Could you print exactly the lines of the listing below, starting at the line that has "refine ⟨_, exec_adcDone" and ending at the line that has "def State.AlternatesTo (s", and only those lines?

▼▼▼

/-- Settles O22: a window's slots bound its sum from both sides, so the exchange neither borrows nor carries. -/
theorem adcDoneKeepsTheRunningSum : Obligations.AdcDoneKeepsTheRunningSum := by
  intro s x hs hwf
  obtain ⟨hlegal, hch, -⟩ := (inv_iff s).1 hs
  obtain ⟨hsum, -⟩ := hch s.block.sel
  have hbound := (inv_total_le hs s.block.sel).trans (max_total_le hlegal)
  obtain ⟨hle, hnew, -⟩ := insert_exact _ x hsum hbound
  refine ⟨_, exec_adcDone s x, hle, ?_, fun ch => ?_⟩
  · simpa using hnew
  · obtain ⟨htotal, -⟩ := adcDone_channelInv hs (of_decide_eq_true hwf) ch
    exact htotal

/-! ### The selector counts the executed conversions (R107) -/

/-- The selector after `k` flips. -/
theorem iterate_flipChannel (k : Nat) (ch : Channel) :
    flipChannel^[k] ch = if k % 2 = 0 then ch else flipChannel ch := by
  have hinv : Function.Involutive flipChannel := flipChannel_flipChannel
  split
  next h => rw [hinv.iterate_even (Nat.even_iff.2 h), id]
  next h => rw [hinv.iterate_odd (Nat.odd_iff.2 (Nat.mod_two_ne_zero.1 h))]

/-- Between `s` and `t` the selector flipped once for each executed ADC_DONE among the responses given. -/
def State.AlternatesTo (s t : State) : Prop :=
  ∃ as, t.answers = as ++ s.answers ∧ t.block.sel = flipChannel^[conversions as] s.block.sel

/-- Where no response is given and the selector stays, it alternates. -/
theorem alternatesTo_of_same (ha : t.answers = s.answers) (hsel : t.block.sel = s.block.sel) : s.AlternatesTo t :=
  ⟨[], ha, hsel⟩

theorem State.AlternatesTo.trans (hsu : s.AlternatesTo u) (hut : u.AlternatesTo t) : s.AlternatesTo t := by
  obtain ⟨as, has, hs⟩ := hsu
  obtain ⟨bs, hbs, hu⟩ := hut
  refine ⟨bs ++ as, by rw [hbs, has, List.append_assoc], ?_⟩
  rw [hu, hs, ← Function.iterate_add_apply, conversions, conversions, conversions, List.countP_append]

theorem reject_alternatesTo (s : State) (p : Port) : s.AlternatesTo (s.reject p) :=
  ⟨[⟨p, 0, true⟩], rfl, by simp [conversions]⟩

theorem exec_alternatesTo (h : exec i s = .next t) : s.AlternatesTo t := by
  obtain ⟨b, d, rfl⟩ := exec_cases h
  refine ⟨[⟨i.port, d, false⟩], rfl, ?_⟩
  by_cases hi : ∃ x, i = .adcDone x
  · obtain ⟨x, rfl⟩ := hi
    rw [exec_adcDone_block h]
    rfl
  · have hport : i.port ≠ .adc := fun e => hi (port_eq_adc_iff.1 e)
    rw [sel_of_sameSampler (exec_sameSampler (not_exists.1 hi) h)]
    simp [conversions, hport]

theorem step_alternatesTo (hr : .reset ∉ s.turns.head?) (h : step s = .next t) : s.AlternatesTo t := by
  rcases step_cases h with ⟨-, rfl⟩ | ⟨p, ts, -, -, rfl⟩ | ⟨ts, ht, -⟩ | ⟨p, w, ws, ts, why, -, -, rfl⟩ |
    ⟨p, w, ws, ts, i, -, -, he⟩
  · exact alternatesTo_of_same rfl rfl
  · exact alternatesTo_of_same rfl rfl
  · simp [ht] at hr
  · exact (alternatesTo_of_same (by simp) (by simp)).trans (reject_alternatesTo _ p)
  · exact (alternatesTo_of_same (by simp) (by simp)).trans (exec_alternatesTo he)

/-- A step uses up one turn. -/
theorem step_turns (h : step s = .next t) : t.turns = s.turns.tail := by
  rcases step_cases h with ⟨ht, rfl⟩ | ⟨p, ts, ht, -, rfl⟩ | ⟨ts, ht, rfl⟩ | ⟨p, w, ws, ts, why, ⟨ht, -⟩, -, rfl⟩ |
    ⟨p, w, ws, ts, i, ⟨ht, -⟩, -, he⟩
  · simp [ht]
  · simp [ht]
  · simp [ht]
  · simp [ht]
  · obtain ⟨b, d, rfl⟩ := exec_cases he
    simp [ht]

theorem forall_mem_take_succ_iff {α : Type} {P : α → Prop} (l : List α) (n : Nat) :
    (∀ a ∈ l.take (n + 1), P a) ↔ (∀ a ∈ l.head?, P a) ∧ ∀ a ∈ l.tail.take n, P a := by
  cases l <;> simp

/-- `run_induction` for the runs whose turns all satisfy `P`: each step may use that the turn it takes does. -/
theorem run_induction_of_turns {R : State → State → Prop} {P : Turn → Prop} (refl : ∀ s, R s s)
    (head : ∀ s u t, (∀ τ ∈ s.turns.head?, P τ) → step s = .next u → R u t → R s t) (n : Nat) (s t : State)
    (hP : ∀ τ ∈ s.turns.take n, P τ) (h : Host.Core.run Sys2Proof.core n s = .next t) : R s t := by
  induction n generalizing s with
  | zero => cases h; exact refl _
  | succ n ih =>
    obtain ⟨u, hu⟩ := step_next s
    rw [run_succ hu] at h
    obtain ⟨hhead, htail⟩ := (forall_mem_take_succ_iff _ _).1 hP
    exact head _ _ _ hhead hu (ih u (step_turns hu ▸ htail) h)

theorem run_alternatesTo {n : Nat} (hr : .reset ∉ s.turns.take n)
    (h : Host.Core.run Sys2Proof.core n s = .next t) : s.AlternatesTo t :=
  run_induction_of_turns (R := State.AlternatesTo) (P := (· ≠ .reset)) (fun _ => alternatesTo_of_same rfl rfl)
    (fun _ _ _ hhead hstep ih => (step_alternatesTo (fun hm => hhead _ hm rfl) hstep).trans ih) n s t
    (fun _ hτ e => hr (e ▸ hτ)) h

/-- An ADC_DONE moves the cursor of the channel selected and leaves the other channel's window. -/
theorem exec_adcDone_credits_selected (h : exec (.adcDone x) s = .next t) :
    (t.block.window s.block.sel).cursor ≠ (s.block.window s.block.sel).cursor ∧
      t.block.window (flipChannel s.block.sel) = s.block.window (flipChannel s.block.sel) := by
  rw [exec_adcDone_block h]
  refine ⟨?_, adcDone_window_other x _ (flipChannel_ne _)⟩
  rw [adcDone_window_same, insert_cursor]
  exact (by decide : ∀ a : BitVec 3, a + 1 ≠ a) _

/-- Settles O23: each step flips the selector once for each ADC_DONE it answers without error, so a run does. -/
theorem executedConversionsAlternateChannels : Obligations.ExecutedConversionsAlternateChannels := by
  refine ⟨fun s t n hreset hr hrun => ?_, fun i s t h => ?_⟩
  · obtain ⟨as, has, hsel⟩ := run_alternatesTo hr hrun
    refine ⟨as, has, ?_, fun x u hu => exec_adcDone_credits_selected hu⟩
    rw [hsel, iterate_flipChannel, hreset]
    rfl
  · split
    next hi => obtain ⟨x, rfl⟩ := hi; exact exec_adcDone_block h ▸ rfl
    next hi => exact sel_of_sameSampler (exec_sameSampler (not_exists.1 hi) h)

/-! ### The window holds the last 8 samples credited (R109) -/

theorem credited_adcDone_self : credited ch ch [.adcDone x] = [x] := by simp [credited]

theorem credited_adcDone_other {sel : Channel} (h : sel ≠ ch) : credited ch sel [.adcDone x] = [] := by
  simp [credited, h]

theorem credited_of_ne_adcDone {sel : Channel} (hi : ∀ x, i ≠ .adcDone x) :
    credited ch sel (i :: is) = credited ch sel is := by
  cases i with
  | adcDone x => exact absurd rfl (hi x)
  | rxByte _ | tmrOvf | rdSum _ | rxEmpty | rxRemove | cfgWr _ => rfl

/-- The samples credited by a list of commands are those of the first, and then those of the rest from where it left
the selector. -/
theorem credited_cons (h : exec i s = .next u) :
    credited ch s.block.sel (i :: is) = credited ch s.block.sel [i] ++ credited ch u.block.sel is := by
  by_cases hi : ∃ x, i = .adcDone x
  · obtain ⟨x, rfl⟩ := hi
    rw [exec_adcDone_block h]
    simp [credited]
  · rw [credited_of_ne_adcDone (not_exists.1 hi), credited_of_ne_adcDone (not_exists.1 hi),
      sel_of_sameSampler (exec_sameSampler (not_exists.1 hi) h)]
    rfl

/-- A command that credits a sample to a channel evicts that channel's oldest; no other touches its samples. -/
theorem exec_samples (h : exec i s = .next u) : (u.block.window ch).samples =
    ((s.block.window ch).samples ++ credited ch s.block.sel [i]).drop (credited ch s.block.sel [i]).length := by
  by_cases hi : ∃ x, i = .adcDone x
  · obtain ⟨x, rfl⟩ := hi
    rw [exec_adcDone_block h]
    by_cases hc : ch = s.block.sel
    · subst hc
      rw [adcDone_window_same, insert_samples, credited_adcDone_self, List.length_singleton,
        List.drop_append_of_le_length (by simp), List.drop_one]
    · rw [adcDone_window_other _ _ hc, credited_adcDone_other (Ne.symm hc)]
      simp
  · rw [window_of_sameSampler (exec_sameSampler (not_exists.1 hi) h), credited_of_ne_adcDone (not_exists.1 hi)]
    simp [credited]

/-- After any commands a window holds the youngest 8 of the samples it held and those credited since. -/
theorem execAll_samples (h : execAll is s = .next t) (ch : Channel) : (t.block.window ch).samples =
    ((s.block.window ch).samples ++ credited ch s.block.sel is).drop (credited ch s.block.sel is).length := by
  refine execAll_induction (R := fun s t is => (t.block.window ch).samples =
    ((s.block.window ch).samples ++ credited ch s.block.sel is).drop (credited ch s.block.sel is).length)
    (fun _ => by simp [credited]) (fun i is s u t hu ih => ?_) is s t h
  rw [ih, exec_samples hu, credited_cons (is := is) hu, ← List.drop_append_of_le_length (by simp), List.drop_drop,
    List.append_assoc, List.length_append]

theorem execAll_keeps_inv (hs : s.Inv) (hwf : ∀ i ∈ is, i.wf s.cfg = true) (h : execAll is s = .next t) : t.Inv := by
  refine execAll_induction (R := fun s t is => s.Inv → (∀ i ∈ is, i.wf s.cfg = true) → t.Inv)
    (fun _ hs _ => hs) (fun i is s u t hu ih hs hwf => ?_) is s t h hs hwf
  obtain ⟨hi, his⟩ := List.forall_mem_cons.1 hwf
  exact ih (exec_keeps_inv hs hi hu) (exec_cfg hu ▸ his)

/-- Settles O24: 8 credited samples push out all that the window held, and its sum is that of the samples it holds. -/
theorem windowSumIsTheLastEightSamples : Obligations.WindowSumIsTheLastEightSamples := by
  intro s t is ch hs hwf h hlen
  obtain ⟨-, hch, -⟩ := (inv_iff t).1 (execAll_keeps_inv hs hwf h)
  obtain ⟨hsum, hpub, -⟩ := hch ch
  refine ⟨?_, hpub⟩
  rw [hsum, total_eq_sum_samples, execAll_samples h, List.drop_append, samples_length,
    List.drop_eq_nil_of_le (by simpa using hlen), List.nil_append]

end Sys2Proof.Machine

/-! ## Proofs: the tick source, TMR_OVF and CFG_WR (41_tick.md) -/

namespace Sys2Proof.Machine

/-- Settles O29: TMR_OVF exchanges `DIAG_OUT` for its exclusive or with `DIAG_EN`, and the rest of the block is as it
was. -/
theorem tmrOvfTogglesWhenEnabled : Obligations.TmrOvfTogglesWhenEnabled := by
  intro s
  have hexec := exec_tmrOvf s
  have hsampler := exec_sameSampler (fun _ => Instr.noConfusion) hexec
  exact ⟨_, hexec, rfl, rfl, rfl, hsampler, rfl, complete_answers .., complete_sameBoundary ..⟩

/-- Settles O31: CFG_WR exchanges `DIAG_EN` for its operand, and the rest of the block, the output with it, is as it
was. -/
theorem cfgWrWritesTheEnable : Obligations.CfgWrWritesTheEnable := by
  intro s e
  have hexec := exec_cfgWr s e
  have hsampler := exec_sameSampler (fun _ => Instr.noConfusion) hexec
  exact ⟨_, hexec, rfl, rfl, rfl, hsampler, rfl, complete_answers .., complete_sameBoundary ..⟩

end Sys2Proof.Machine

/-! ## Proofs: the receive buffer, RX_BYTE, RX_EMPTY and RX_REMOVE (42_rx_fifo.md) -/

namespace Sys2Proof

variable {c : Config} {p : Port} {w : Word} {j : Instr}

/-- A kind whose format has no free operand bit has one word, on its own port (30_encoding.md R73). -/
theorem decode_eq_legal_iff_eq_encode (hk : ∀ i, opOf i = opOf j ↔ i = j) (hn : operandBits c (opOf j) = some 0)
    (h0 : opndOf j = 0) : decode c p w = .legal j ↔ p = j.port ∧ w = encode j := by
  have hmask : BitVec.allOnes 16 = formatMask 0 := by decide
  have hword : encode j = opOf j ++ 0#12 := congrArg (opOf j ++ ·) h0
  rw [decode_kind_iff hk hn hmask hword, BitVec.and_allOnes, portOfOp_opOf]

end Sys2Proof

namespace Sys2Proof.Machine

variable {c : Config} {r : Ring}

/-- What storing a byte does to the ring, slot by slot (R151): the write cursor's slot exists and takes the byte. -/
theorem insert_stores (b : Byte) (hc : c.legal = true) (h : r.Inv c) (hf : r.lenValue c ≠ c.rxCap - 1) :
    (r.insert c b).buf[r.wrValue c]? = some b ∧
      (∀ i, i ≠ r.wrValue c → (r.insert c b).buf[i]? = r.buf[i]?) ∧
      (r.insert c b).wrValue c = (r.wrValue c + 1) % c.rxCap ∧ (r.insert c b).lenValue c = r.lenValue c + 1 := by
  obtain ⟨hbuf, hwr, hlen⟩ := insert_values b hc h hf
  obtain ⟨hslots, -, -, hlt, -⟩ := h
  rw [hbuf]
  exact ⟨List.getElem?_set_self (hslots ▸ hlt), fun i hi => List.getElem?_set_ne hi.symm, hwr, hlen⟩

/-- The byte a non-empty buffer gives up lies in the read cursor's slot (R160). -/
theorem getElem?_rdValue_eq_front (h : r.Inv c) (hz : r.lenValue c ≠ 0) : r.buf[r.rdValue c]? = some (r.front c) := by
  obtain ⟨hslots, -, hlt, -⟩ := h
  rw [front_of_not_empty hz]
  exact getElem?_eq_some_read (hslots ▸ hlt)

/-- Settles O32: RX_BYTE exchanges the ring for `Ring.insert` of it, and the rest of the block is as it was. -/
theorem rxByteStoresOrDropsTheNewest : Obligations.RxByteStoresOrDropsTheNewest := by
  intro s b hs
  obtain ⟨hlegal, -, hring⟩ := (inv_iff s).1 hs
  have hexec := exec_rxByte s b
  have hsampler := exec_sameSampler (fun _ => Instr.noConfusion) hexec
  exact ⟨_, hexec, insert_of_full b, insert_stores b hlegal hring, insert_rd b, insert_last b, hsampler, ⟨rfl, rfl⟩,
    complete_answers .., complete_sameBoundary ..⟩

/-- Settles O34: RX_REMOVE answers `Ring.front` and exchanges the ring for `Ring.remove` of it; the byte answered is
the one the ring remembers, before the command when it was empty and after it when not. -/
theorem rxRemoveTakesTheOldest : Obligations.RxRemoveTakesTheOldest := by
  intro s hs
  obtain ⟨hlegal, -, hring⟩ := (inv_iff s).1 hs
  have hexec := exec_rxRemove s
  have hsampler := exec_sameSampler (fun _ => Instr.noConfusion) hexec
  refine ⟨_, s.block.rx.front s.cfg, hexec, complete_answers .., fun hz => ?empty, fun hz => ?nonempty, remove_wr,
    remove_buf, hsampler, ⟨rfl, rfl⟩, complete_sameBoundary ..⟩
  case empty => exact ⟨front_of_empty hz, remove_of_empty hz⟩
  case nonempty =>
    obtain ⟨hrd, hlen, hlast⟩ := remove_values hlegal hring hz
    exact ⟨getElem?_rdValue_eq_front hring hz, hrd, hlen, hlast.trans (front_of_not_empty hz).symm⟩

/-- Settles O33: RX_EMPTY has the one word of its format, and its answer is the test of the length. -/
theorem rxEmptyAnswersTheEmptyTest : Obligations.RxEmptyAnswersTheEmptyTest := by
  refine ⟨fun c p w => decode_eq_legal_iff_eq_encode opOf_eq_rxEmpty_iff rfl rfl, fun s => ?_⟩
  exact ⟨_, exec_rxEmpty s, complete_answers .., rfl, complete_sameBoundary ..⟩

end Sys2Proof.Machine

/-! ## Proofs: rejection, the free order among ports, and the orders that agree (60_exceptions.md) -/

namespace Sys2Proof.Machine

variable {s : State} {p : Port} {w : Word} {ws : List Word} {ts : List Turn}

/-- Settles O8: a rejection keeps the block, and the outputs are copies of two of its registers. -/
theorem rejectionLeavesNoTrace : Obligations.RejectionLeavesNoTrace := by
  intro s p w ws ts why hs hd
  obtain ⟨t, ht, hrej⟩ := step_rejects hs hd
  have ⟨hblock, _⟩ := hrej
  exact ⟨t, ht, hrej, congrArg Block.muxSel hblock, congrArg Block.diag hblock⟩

▲▲▲

EXERCISE RESULT:
  refine ⟨_, exec_adcDone s x, hle, ?_, fun ch => ?_⟩
  · simpa using hnew
  · obtain ⟨htotal, -⟩ := adcDone_channelInv hs (of_decide_eq_true hwf) ch
    exact htotal

/-! ### The selector counts the executed conversions (R107) -/

/-- The selector after `k` flips. -/
theorem iterate_flipChannel (k : Nat) (ch : Channel) :
    flipChannel^[k] ch = if k % 2 = 0 then ch else flipChannel ch := by
  have hinv : Function.Involutive flipChannel := flipChannel_flipChannel
  split
  next h => rw [hinv.iterate_even (Nat.even_iff.2 h), id]
  next h => rw [hinv.iterate_odd (Nat.odd_iff.2 (Nat.mod_two_ne_zero.1 h))]

/-- Between `s` and `t` the selector flipped once for each executed ADC_DONE among the responses given. -/
def State.AlternatesTo (s t : State) : Prop :=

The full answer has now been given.